Конюх не отвечал, а потом сказал подсевшему Боборыкину:
– Черт-те знает, как мы живем с этими собаками, никак миру не получается. Шабры, видать, не те.
– Шабры фиговские, это надо прямо сказать, – с охотой поддержал шофер. – Зло на человека держат, а это хуже всего. Да и мы тоже… Взять хоть этого Анисьина Лютого – как его Анисин порол!.. Знамо дело, синяков или еще чего у пса не увидишь; заместо этого у них в тех местах, где побьют, шерсть этак топырится… как трава вянет, когда дернину подрежешь. И помню, всегда он в лохмах бегал, а в позапрошлом году Анисин на дойке его так перетянул кнутом при моих глазах… я думал, он его надвое охвостником развалит!.. Нет, отлежался где-то пес, травки покусал и вернулся-таки к хозяину, простил. Пошло у них опять все по-старому: Анисин дрыхнет, а Лютый коров сторожит день-деньской за двоих; а если что не так – Анисин за кнут. Кобель, известное дело, от этого злел, ну и дотерпелся до точки, и теперь вот ни себе, ни людям… Непутево с ним вышло.
– Так от Анисина уже вторая собака бегает, – веско и значительно подтвердил Котях. – Не вытерпливают. Скучная, должно быть, житуха.
– А вот Волна – та, наверное, лисьей какой-то породы, сроду такой стервы не видел. Через нее и все остальные наглеют дальше некуда; как гавкнет на кого, натравит – на того и кидаются, а она в стороне, сучка. Она нам всех ребят перепортит, если не изничтожим, так что, Василек, гляди: первой ее кончай, а потом уж кого хошь.
– Сам знаю, – буркнул Котях. – Да и хватит трепаться, давай по местам. А то уже надоело.

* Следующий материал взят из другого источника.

-- ==== Sys2Proof/Machine/Summary.lean ====
section
/-! DEFINITION. The requests of the notice unit: STATUS with its summaries (R169–R171), CLEAR (R163) and NOTICE-TEST
(R164). -/

namespace Sys2Proof.Machine

open Sys2Proof

/-- The entry state's code (R170). -/
def EntryState.code : EntryState → Nat
  | .opened => 0
  | .arming => 1
  | .presenting => 2
  | .secure => 3
  | .closing => 4
  | .releasing => 5
  | .locked => 6

/-- The supply level state's code (R170). -/
def SupplyLevel.code : SupplyLevel → Nat
  | .normal => 0
  | .belowWarn => 1
  | .belowAbort => 2

/-- The sense's code (chapter 2). -/
def Sense.code : Sense → Nat
  | .disabled => 0
  | .tripLow => 1
  | .tripHigh => 2
  | .tripChange => 3

/-- The scan state's code (R170). -/
def ScanState.code : ScanState → Nat
  | .idle => 0
  | .noContact => 1
  | .pending => 2
  | .contact => 3
  | .lifting => 4

/-- The occupancy of a queue: entries (1), payload bytes (2) (R169, R170). -/
def occupancy (q : DeliveryQueue) : List Byte := byte q.all.length :: twoBytes (payloadBytes q.all)

/-- The state byte of a tamper input (R158, R170). -/
def tamperByte (t : Tamper) : Byte :=
  byte (bitIf 0 (decide (t.filtered = .high)) + bitIf 1 t.inTrip + bitIf 2 t.latch)

/-- The PAY summary, 24 bytes (R170). -/
def paySummary (s : State) : List Byte :=
  [byte s.ctl.state.code, byte s.ctl.session] ++ twoBytes s.generation ++ occupancy (s.queue .pay) ++
    occupancy (s.queue .app) ++ occupancy (s.queue .rad) ++ twoBytes s.sup.measurement ++
    [byte s.sup.level.code, byte s.active.supervision.sense.a.code, tamperByte s.sup.tamper.a,
     byte s.active.supervision.sense.b.code, tamperByte s.sup.tamper.b,
     byte (bitIf 0 (!s.gate.timing.followsInput)), byte (bitIf 0 s.gate.episode), byte s.frontEnd.scan.code,
     byte (bitIf 1 (s.port .app).stalled + bitIf 2 (s.port .rad).stalled)]

/-- The APP summary for a slot, 8 bytes (R171). -/
def appSummary (slot : Nat) (s : State) : List Byte :=
  [byte (bitIf 0 (decide (s.ctl.state ≠ .opened)))] ++ twoBytes s.generation ++ occupancy (s.queue .app) ++
    twoBytes (s.switch.level slot)

/-- The RAD summary, 5 bytes (R171). -/
def radSummary (s : State) : List Byte := twoBytes s.generation ++ occupancy (s.queue .rad)

/-- STATUS (R169). -/
def runStatus (d : Domain) (slot : Byte) (s : State) : State × Status × List Byte :=
  match d with
  | .pay => (s, .ok, paySummary s)
  | .app => if 8 ≤ slot.toNat then (s, .slotDenied, []) else (s, .ok, appSummary slot.toNat s)
  | .rad => (s, .ok, radSummary s)

/-- CLEAR (R163). -/
def runClear (d : Domain) (body : List Byte) (s : State) : State × Status × List Byte :=
  (s.setBox d ((s.box d).clearFlags (s.noticeMode d) (BitVec.ofNat 16 (wordAt body 0))), .ok, [])

/-- NOTICE-TEST (R164). -/
def runNoticeTest (d : Domain) (s : State) : State × Status × List Byte := (setFlag d .test s, .ok, [])

/-- RESTART (R17): nothing changes at execution. -/
def runRestart (s : State) : State × Status × List Byte := (s, .ok, [])

end Sys2Proof.Machine
end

Ожидание затянулось, все это понимали и потому заторопились. Понырин не мешкая отобрал в свою группу человек десять загонщиков, мальчишек, и сразу повел их вдоль задов к Казаковой лощине. Ею он рассчитывал выйти в тыл скотомогильнику и оттуда гнать собак к улице, мимо копешки, где засядет Котях. Скоро они все скрылись в лощине, пажить оставалась пустой, и никто бы не мог сказать, что дело уже началось. Сразу видно, что на войне был, с уважительной завистью подумал о Понырине Гришук; небось никто бы до этого не додумался.
Боборыкин и Пантелеев собрали всех оставшихся, распределили по дворам, и вышло, что на каждый двор приходится по два, а то и три человека.
Гришук не отходил от конюха и попал с ним в один двор. Они разместились возле заднего плетня, на какой-то колоде. Дядя Пантелеев опять покуривал, поцыкивал слюной в желтый от коровьей мочи снег, изредка оценивающе и зорко глядел сквозь щели плетня на пажить и молчал. Гришук сидел рядом, сжимая в руках даденную Кузькой палку, и все думал, как, наверное, негоже убивать собак, если Филька еще с того раза помнит и ругается. Сам он много раз видел, как режут овец, колют свиней; и ничего, не страшно вовсе. Вообще-то немножко страшновато, что и говорить, но больше жалость берет; а тут он не знал даже, что и думать. Может, и вправду Филька дурил, потому что выпивши? Он такой, он все может, вон тетя Маня, жена, рассказывала, что не успевает его из всяких историй вытаскивать… Но все, чувствовал он, было сложнее; на собак он уже почти не злился – в самом деле, ну их к черту, этих шатох, – и уже начал втайне надеяться, что из такой затеи взрослых ничего не выйдет.

В соседних дворах после окриков старших говор мало-помалу стихал, переходил в несвязные шорохи, еще тишал, но истинной тишины, казалось Гришуку, не наступало; напротив, по мере того как умолкали бубнящие что-то голоса, возбужденные переклики, кое-где смех – по мере этого в начинавшейся, ожидающей, подчеркнутой редкой неосторожной возней тишине стало наконец проявляться, копиться в самом воздухе то неопределенное, томительно-возбужденное напряжение, исходящее от молчания двух десятков спрятавшихся людей – и еще совсем малоопытных, чей азарт будто бы пока не выходил за пределы условностей игры, и людей поживших, видавших виды, чья цель была теперь в том, чтобы сделать поскорее это не совсем приятное и хлопотливое, но нужное, по общему признанию, всем дело – сделать и пойти домой отдыхать. Все они, наверное, и думали по-разному, и делали разное; но недавно происшедшее с мальчуганом Перевязовых и облетевшая вслед за тем все село весть, что собаки, мол, обнаглели вконец и уже проходу никому не дают, – все говорило, что здесь надо обязательно сделать что-то, иначе потом поздно будет.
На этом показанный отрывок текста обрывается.